The rapid production of large volumes of industrial products for export is responsible for the rapid depletion of China’s natural resources. The problem of resource depletion has been made more serious because of the inefficient use of the resources. The Ministry of Water Resources pointed out that since China only recycles 20-30 percent of its industrial water, per industrial output water consumption is five to ten times higher that that of the industrialized countries. (Ibid.)

As the rate of export growth has accelerated since the late 1990s, China’s oil consumption has also increased rapidly. According to Bai’s report (point 5) China’s oil consumption increased 100% from 1990 to 2001. By 2005 China’s oil consumption surpassed Japan and became the second largest oil consumer in the world, second only to the United States. China’s domestic oil production has not been enough to meet its oil demand – thus oil imports doubled in merely five years, from 1998 to 2003, and increased another 40% in the first half of 2004. (Time Asia, October 18, 2004) In 2005 China consumed 300 million tons of crude oil, 123 million tons of which were imported.

China high level of energy consumption and to produce high volumes of products has been aggravated, like the usage of water and other natural resources, by its inefficient energy usage. According to Bai’s report (point 5), for every dollar of GDP increase, China’s energy use is 4.3 times that of the US, 7.7 times of that of Germany and France, and 11.5 times that of Japan.

Bai also reported that between 1990 and 2001, China’s consumption of natural gas increased 92%, steel 143%, cooper 189%, aluminum 380%, and zinc 311%. He concluded that China has reached the limits of this kind of rapid but inefficient economic growth.

China still relies on its own coal reserves as the main source of its energy consumption, but its coal reserves have been rapidly depleted. (You, 13) If China continues its current strategy of pursuing fast GDP growth, it must acquire a bigger share of the world’s oil, natural gas, iron ore, lumber, and other natural resources. However, China is not in a strong position to compete with the United States, European, and Japan for these natural resources.

Therefore, in order to continue exporting large volume of exports to sustain high rates of GDP growth, China has been using up its resources at accelerated rate. Large quantities of resources, including large areas of farmland, have also been used to build excess infrastructure – airports, office towers, super highways, exhibition halls, as well as for the many luxury mansions for the rich. The massive consumption of China’s natural resources is the complete opposite to the policy of conserving resources during the socialist period; during the socialist period, conserving resources, not the profit, was one of the standards used to judge the performance of the State enterprises.
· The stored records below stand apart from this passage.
/-- FMS: vd − va × vb, one rounding (R102). -/
def execFms (e : EngineId) (p : Pred) (rd ra rb : Reg) (s : State) : Out :=
  issueReg s e p 4 rd fun en => fFma (fMsNeg (rreg en ra.toNat)) (rreg en rb.toNat) (rreg en rd.toNat)

/-- FDIV (R101, R105). -/
def execFdiv (e : EngineId) (p : Pred) (rd ra rb : Reg) (s : State) : Out :=
  issueDiv s e p rd ra rb fun a b => fDiv a b

/-- IDIV (R98, R105). -/
def execIdiv (e : EngineId) (p : Pred) (rd ra rb : Reg) (s : State) : Out :=
  issueDiv s e p rd ra rb fun a b => iDiv a b

/-- UDIV (R98, R105). -/
def execUdiv (e : EngineId) (p : Pred) (rd ra rb : Reg) (s : State) : Out :=
  issueDiv s e p rd ra rb fun a b => uDiv a b

/-- FSQRT (R101, R105). -/
def execFsqrt (e : EngineId) (p : Pred) (rd ra : Reg) (s : State) : Out :=
  issueDiv s e p rd ra ra fun a _ => fSqrt a

/-- (x - X0) * INV_DX with one rounding; an infinity goes through the operation rules of R101. -/
def interpU (x x0 inv : Word) : Word × BitVec 16 :=
  if f32IsNaN x || f32IsNaN x0 || f32IsNaN inv then (f32NaN, fNV)
  else if f32IsInf x || f32IsInf x0 || f32IsInf inv then
    let (d, f1) := fSub x x0
    let (m, f2) := fMul d inv
    (m, f1 ||| f2)
  else
    let dx := f32Val x - f32Val x0
    f32Round (decide (dx < 0) != f32Neg inv) (dx * f32Val inv)

/-- u clamped to 0 to N - 1, and whether it was. -/
def interpClamp (n : Nat) (u : Word) : Rat × Bool :=
  let top : Rat := ((n - 1 : Nat) : Rat)
  let low := f32Neg u && !f32IsZero u
  let high := !f32Neg u && (f32IsInf u || decide (top < f32Val u))
  (if low then 0 else if high then top else f32Val u, low || high)

/-- The interval of the table in which a clamped u lies. -/
def interpIndex (n : Nat) (v : Rat) : Nat := Nat.min v.floor.toNat (n - 2)

/-- The table has a number of points that R106 admits, and the lookup reaches its points. -/
def interpGood (rd : Nat → Word) (x : Word) : Bool :=
  decide (2 ≤ (rd 0).toNat) && decide ((rd 0).toNat ≤ 64) && !f32IsNaN (interpU x (rd 1) (rd 2)).1

/-- The table lookup of INTERP (R106): the word at index k of the table is `rd k`. Only NV and LUT_CLAMP are set. -/
def interp (rd : Nat → Word) (x : Word) : Word × BitVec 16 :=
  if !interpGood rd x then (f32NaN, fNV)
  else
    let n := (rd 0).toNat
    let (u, fu) := interpU x (rd 1) (rd 2)
    let (v, clamped) := interpClamp n u
    let i := interpIndex n v
    let y := rd (3 + i)
    let (d, fd) := fSub (rd (4 + i)) y
    let (r, fr) := fFma (f32Of (v - ((i : Nat) : Rat))) d y
    (r, ((fu ||| fd ||| fr) &&& fNV) ||| (if clamped then fLUT else 0))

/-- The words of the table that a lookup reads. -/
def interpReads (rd : Nat → Word) (x : Word) : List Nat :=
  let i := interpIndex (rd 0).toNat (interpClamp (rd 0).toNat (interpU x (rd 1) (rd 2)).1).1
  if interpGood rd x then [0, 1, 2, 3 + i, 4 + i] else [0, 1, 2]

/-- Reads words of data memory under ECC; whether none of them holds an uncorrectable error (R79, R82). -/
def dmTable (s : State) (e : Nat) (words : List Nat) : Bool × State :=
  (words.all fun k => decide (upsetAt s (dmemKey e k) ≤ 1), words.foldl (fun s k => dmemEcc s e k) s)

/-- INTERP (R106): the table stands in data memory from the word address in vb on, wrapping within it (R107). An
uncorrectable error in a word that it reads leaves result and flags open. -/
def execInterp (e : EngineId) (p : Pred) (rd ra rb : Reg) (s : State) : Out :=
  .next (issueS s e p fun s =>
    let base := (rreg (engine s e) rb.toNat).toNat
    let x := rreg (engine s e) ra.toNat
    let word (k : Nat) := dmWord s e (base + 4 * k)
    let (good, t) := dmTable s e ((interpReads word x).map fun k => (base + 4 * k) / 4 % 1024)
    if good then updEngine t e fun en => launchReg en 4 rd.toNat (interp word x)
    else
      let (w, t) := drawWord t
      let (f, t) := drawWord t
      updEngine t e fun en => launchReg en 4 rd.toNat (w, f.setWidth 16 &&& (fNV ||| fLUT)))

end Sys2Proof.Machine
end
2. China’s environmental crisis

Environmental pollution became a serious problem beginning in the 1980s and became increasingly worse in the mid-1990s. Environmental experts in China have given different estimates on the loss of production due to environmental disasters. The World Bank has said that China is in an environmental crisis and in recent years an estimated 8% to 12% of China’s annual production was lost due to the crisis. (Bai’s point 5) Water pollution has brought tremendous loss to agricultural production and has caused serious illness for people who live around it – mostly peasants in rural areas.

In Liukuaizhuang, a village of 6,000 people near the city of Tianjin, water pollution drove the cancer rate to 25 times the national average in 2004, the government-run People’s Daily reported last year. In addition, the chemical plant accident that has caused the contamination of the Song-hua River caught attention in international news. And a tributary of the Yangtze River, China’s longest river, was polluted last month after a zinc smelter spilled cadmium into the water, a toxic metal that can cause neurological disorders and cancer.
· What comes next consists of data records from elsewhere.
-- ==== Sys2Proof/Machine/Core.lean ====
section
/-! DEFINITION. The machine as the host runs it. -/

/-- The block: its states, its step and the state after reset. -/
def Sys2Proof.core : Host.Core := { State := Sys2Proof.Machine.State, Fault := Sys2Proof.Machine.Fault, Refusal := Sys2Proof.Machine.Refusal, step := Sys2Proof.Machine.step, reset := Sys2Proof.Machine.State.reset }
end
While the effects of these large-scale accidents are horrific, the impact of smaller scale but constant dumping of industrial wastes into rivers and ground are even more devastating. According to the Water Ministry, most of China’s rivers are seriously polluted and contaminated by toxins. According to a report published by the Water Resources Ministry – The China’s Water Resources 2000 – of all the water in China’s rivers, a total length of 114,000 kilometers, only 28.9% is better quality (ranked class I and II), and 29.8% is a lesser quality (ranked class III). 16.1% of water in rivers is dangerous for human to touch (Class IV) and the rest, or 25.2% of all water in rivers is too polluted to use for any purpose (Class V).
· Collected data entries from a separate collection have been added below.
/-- Configuration messages at a far end: a CFG_WRITE takes every word or none and says why by its first bad word,
OV_RELEASE below OV_LEVEL asked of the words together; a CFG_READ gives the words in effect, a CFG_STAGE is held and
acknowledged READY or REFUSED; each answer carries the TAG of its request on queue 1. Rests on R136, R178 to R180, R194.
A firmware image reaches a far end in order: begun for its own family and size, blocks without a gap and each with its
CRC, ended whole, activated by a restart into it or, where it does not start, into the image kept; every error is
reported and ends the load. Rests on R172, R173, R184. -/
def Obligations.FarEndConfigurationAndFirmware : Prop :=
  (∀ (s : State) (n : PortId) (addr count : Nat) (words : List Word) (ident : Byte),
      let f := farEnd s n
      let cls := (link s n).cls.toNat
      let tag := inTag f.mbx 0
      let sent (st : Nat) (more : List Byte) : MboxSide := enqueue (dropInbox 0 f.mbx) 1 (message 0x81 tag (leBytes 4 st ++ more))
      let new (a : Nat) (old : Word) : Word := if addr ≤ a then (words[a - addr]?).getD old else old
      let ordered := cls = 5 → f32Val (new 0x103 f.ovRelease) < f32Val (new 0x102 f.ovLevel)
      (∃ t, exec (.cfgWrite n addr words) s = .next t ∧ OnlyFarEnd s t n
        ∧ (∀ k, ∀ h : k < words.length, feCheck cls (addr + k) words[k] ≠ 0 →
            (∀ j, ∀ h : j < words.length, j < k → feCheck cls (addr + j) words[j] = 0) →
            farEnd t n = { f with mbx := sent (feCheck cls (addr + k) words[k]) [] })
        ∧ ((∀ k, ∀ h : k < words.length, feCheck cls (addr + k) words[k] = 0) →
            (¬ordered → farEnd t n = { f with mbx := sent 2 [] })
            ∧ (ordered → (farEnd t n).mbx = sent 0 []
              ∧ (∀ k, ∀ h : k < words.length, feWord n cls (feDual s n) (farEnd t n) (addr + k) = some words[k])
              ∧ ∀ a, (a < addr ∨ addr + words.length ≤ a) →
                feWord n cls (feDual s n) (farEnd t n) a = feWord n cls (feDual s n) f a)))
      ∧ (∃ t, exec (.cfgRead n addr count) s = .next t ∧ OnlyFarEnd s t n
        ∧ ((∃ k < count, feWord n cls (feDual s n) f (addr + k) = none) → farEnd t n = { f with mbx := sent 1 [] })
        ∧ ((∀ k < count, feWord n cls (feDual s n) f (addr + k) ≠ none) → farEnd t n = { f with
            mbx := sent 0 ((List.range count).map fun k => wordBytes ((feWord n cls (feDual s n) f (addr + k)).getD 0)).flatten }))
      ∧ ∃ t, exec (.cfgStage n ident addr words) s = .next t ∧ OnlyFarEnd s t n ∧ (farEnd t n).ackId = ident
        ∧ (farEnd t n).mbx = dropInbox 0 f.mbx
        ∧ ((feWrite cls f addr words).2 = 0 → (farEnd t n).staged = some (ident, addr, words) ∧ (farEnd t n).ackCode = 1)
        ∧ ((feWrite cls f addr words).2 ≠ 0 → (farEnd t n).staged = none ∧ (farEnd t n).ackCode = 2)
        ∧ (∀ a, a ≠ 0 → feWord n cls (feDual s n) (farEnd t n) a = feWord n cls (feDual s n) f a))
  ∧ (∀ (s : State) (n : PortId) (size : Nat) (crc version : Word) (family offset : Nat) (data : List Byte) (x : FwRx),
      let f := farEnd s n
      let status (st : Nat) (ver : Word) : MboxSide :=
        enqueue (dropInbox 5 f.mbx) 1 (message 0xA1 (inTag f.mbx 5) (leBytes 4 st ++ wordBytes ver))
      (∃ t, exec (.fwBegin n size crc version family) s = .next t ∧ OnlyFarEnd s t n
        ∧ (262144 < size → farEnd t n = { f with fw := none, mbx := status 2 version })
        ∧ (size ≤ 262144 → (link s n).fwFamily ≠ family → farEnd t n = { f with fw := none, mbx := status 3 version })
        ∧ (size ≤ 262144 → (link s n).fwFamily = family → farEnd t n = { f with
            fw := some ⟨size, crc, version, family, [], false⟩, mbx := dropInbox 5 f.mbx }))
      ∧ (f.fw = none → (∃ t, exec (.fwBlock n offset crc data) s = .next t ∧ OnlyFarEnd s t n
        ∧ farEnd t n = { f with mbx := status 5 0 })
        ∧ (∃ t, exec (.fwEnd n) s = .next t ∧ OnlyFarEnd s t n ∧ farEnd t n = { f with mbx := status 5 0 })
        ∧ ∃ t, exec (.fwActivate n) s = .next t ∧ OnlyFarEnd s t n ∧ farEnd t n = { f with mbx := status 5 0 })
      ∧ (f.fw = some x →
        (∃ t, exec (.fwBlock n offset crc data) s = .next t ∧ OnlyFarEnd s t n
          ∧ (offset ≠ x.data.length → farEnd t n = { f with fw := none, mbx := status 5 x.version })
          ∧ (offset = x.data.length → crc32 data ≠ crc → farEnd t n = { f with fw := none, mbx := status 1 x.version })
          ∧ (offset = x.data.length → crc32 data = crc → offset + data.length ≤ x.size →
              farEnd t n = { f with fw := some { x with data := x.data ++ data }, mbx := dropInbox 5 f.mbx })
          ∧ (offset = x.data.length → crc32 data = crc → x.size < offset + data.length →
              farEnd t n = { f with fw := none, mbx := status 2 x.version }))
        ∧ (∃ t, exec (.fwEnd n) s = .next t ∧ OnlyFarEnd s t n
          ∧ (x.data.length ≠ x.size → farEnd t n = { f with fw := none, mbx := status 2 x.version })
          ∧ (x.data.length = x.size → crc32 x.data ≠ x.crc → farEnd t n = { f with fw := none, mbx := status 1 x.version })
          ∧ (x.data.length = x.size → crc32 x.data = x.crc →
              farEnd t n = { f with fw := some { x with complete := true }, mbx := status 0 x.version }))
        ∧ (x.complete = true → ∃ t, exec (.fwActivate n) s = .next t ∧ OnlyFarEnd { s with draws := s.draws + 1 } t n
            ∧ ((farEnd t n).fwVersion, (farEnd t n).fwFamily)
              = (if (drawBool s).1 then (x.version, x.family) else (f.fwVersion, f.fwFamily))
            ∧ (farEnd t n).listen0 = true ∧ (farEnd t n).obeys = 0 ∧ hasBit (farEnd t n).status 5 = true)
        ∧ (x.complete = false → ∃ t, exec (.fwActivate n) s = .next t ∧ OnlyFarEnd s t n
            ∧ farEnd t n = { f with mbx := status 5 x.version })))

/-- Requests that a far end serves beside configuration: a stream is set up on queues 6 to 13, tunnel transactions run
in their order and are answered under their TAG with at most RLEN bytes, NO_BUS where there is no such bus, BUS_STUCK
sets TUNNEL_FAULT, an echo comes back unchanged. Rests on R158, R178, R181, R183. What the controller takes from a far
end: a configuration result (CFG_FAIL unless OK), the end of a firmware load, the answer to an identity read of its
pack, an event as a record of the port's code in the round of its first segment, telemetry for its subscribers, which a
free Ethernet port or CAN channel sends as its bucket allows and a busy one keeps, a diagnostic reply. Rests on R181 to
R185, R195, R260 to R262, R346, R347, R364. -/
def Obligations.MailboxMessagesAreServed : Prop :=
  (∀ (s : State) (n : PortId) (stream decimate bus : Nat) (enable : Bool) (source : Word) (x : Xfer) (data : List Byte) (status : TwStatus),
      let f := farEnd s n
      (∃ t, exec (.telemSet n stream enable decimate source) s = .next t ∧ OnlyFarEnd s t n
        ∧ (6 ≤ stream → stream ≤ 13 → (farEnd t n).mbx = dropInbox 0 f.mbx
            ∧ tget {} (farEnd t n).streams stream = { enable := enable, decimate := decimate, source := source }
            ∧ ∀ k, k ≠ stream → tget {} (farEnd t n).streams k = tget {} f.streams k)
        ∧ (stream < 6 ∨ 13 < stream → farEnd t n = { f with mbx := dropInbox 0 f.mbx }))
      ∧ (∃ t, exec (.twXfer n x) s = .next t ∧ OnlyFarEnd s t n
        ∧ farEnd t n = { f with tw := f.tw ++ [(inTag f.mbx 2, x)], mbx := dropInbox 2 f.mbx })
      ∧ (∀ tag y rest, f.tw = (tag, y) :: rest → 
          let bus := (link s n).caps.toNat.testBit 1 = true ∧ y.bus.toNat ≤ 1
          ∃ t st ans, exec (.tunnelTransactionDone n status data) s = .next t ∧ OnlyFarEnd s t n
          ∧ farEnd t n = { f with
              tw := rest, status := if st = 6 then f.status ||| 0x80 else f.status,
              mbx := enqueue f.mbx 3 (message 0x90 tag ([st] ++ leBytes 1 ans.length ++ [0, 0] ++ ans)) }
          ∧ (¬bus → st = 7) ∧ (bus → status ≠ 5 ∨ y.flags.toNat.testBit 0 = true → st = status)
          ∧ (bus → status = 5 → y.flags.toNat.testBit 0 = false → st = 0)
          ∧ (st = 1 ∨ st = 7 → ans = []) ∧ (st ≠ 1 → st ≠ 7 → ans = data.take y.rlen.toNat))
      ∧ (∃ t, exec (.diagEcho n data) s = .next t ∧ OnlyFarEnd s t n
        ∧ farEnd t n = { f with mbx := enqueue (dropInbox 14 f.mbx) 14 (message 0xE1 (inTag f.mbx 14) data) })
      ∧ ∃ t, exec (.smbalert n bus) s = .next t ∧ OnlyFarEnd s t n
        ∧ farEnd t n = { f with mbx := enqueue f.mbx 4 (message 0xA0 0 (leBytes 2 Config.smbalertCode.toNat ++ [0, 0]
            ++ Config.smbalertData (BitVec.ofNat 8 bus))) })
  ∧ (∀ (s : State) (n : PortId) (status : Byte) (words : List Word) (version stamp : Word) (data : List Byte) (code age queue dropped : Nat),
      let l := link s n
      (∃ t, exec (.cfgResult n status words) s = .next t ∧ OnlyLink s t n ∧ link t n = { l with
          mbx := dropInbox 1 l.mbx, cfgOut := false, cfgOk := if l.cfgOut then status == 0 else l.cfgOk,
          sticky := if status = 0 then l.sticky else l.sticky ||| 0x4000000 })
      ∧ (∃ t, exec (.fwStatus n status version) s = .next t ∧ OnlyLink s t n
        ∧ (l.fwLoad ≠ 1 → link t n = { l with mbx := dropInbox 1 l.mbx })
        ∧ (l.fwLoad = 1 → status = 0 → (link t n).fwLoad = 2
            ∧ (link t n).mbx = offer (poolBytes (setLink s n { l with mbx := dropInbox 1 l.mbx })) (dropInbox 1 l.mbx) 5
                (message 0x23 l.tag []))
        ∧ (l.fwLoad = 1 → status ≠ 0 → link t n = { l with
            mbx := dropInbox 1 l.mbx, fwLoad := 0, fwStart := false, fwDone := true }))
      ∧ (∀ p, packOf s n = some p → inTag l.mbx 3 ∈ l.idTag → ∃ t, exec (.twResult n status data) s = .next t
        ∧ t = { s with links := t.links, shelf := { s.shelf with packs := t.shelf.packs } } ∧ (∀ k, k ≠ n.val → link t k = link s k)
        ∧ (∀ k, k ≠ p → pack t k = pack s k)
        ∧ (status = 0 → (∃ b ∈ data.take 32, b ≠ 0) → (pack t p).ident = data.take 32 ∧ (pack t p).idState = 1
            ∧ ((pack s p).ident ≠ [] → (pack s p).ident ≠ data.take 32 → (pack t p).conf = 0 ∧ (pack t p).learnOpen = false
                ∧ (pack t p).sticky = (pack s p).sticky ||| 1)
            ∧ ((pack s p).ident = [] ∨ (pack s p).ident = data.take 32 → (pack t p).conf = (pack s p).conf
                ∧ (pack t p).sticky = (pack s p).sticky))
        ∧ (status ≠ 0 ∨ (∀ b ∈ data.take 32, b = 0) → (pack t p).idState = 0 ∧ (pack t p).ident = (pack s p).ident
            ∧ (pack t p).sticky = (if kcfg s p 2 = 0xFF then (pack s p).sticky else (pack s p).sticky ||| 0x10)))
      ∧ (inTag l.mbx 3 ∉ l.idTag → ∃ t, exec (.twResult n status data) s = .next t ∧ OnlyLink s t n
        ∧ (link t n).mbx = dropInbox 3 l.mbx)
      ∧ (∃ t, exec (.event n code age stamp data) s = .next t ∧ t = { s with
            links := t.links, recorder := t.recorder, shelf := { s.shelf with packs := t.shelf.packs } }
        ∧ (∀ k, k ≠ n.val → link t k = link s k) ∧ (link t n).mbx = dropInbox 4 l.mbx
        ∧ let stamp := ((firstIn 4 l.mbx).map (·.2)).getD stamp
          t.recorder = (addRecord s (0x1000 + n) (stamp - BitVec.ofNat 32 age) (leBytes 2 code ++ leBytes 2 age ++ data)).recorder
        ∧ (code ≠ Config.smbalertCode.toNat → t.shelf = s.shelf))
      ∧ (∃ t, exec (.telem n queue dropped stamp data) s = .next t ∧ t = { s with links := t.links, net := t.net }
        ∧ (∀ k, k ≠ n.val → link t k = link s k) ∧ (link t n).mbx = dropInbox queue l.mbx
        ∧ (s.net.hushed = true ∨ queue < 6 ∨ 13 < queue → t.net = s.net)
        ∧ (∀ x y, s.net.hushed = false → s.boot.highZ = false → 6 ≤ queue → queue ≤ 13 →
            tfind s.net.sessions x.session = some y
              → (s.net.subs.filter fun x => x.items.contains (0x3000 + n.val, 0xF0 + queue)) = [x] →
            let stamp := ((firstIn queue l.mbx).map (·.2)).getD stamp
            let r : Reply := ⟨telemDest s x.dest, 0x21, x.session, y.outSeq + 1, 0, 1,
              leBytes 1 x.subId ++ [0] ++ leBytes 2 dropped ++ wordBytes stamp ++ data⟩
            (lineOf x.dest = none → x.dest ≠ .smb → t.net = { s.net with
                sessions := tput s.net.sessions x.session { y with outSeq := y.outSeq + 1 }, out := s.net.out ++ [r] })
            ∧ ∀ k, lineOf x.dest = some k → domainRuns s = true →
              (0 < (line s k).busy → t.net.out = s.net.out ∧ (line t k).tel = (line s k).tel ++ [{ r with seq := 0 }])
              ∧ ((line s k).busy ≤ 0 → (line s k).urg = [] → (line s k).resp = [] → (line s k).tel = [] →
                telemNeed k r ≤ (line s k).tokens → t.net.out = s.net.out ++ [r]
                  ∧ t.net.sessions = tput s.net.sessions x.session { y with outSeq := y.outSeq + 1 }
                  ∧ (line t k).tokens = (line s k).tokens - (wireBytes k r : Nat))))
      ∧ ∃ t, exec (.diagReply n data) s = .next t ∧ OnlyLink s t n ∧ link t n = { l with mbx := dropInbox 14 l.mbx })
Air pollution is just as serious in many of China’s major cities as indicated by the rapid increases in respiratory diseases. Last Spring Beijing and other northern cities in China was hit by one of the largest sand storms from the Mongolian desert. Since the fast advance of desertification, above a rate of about 2,000 square kilometers a year, sand storms have become increasingly worse, affecting cities in Korea, Japan and even Taiwan. Sandstorm is also a major cause for respiratory disease.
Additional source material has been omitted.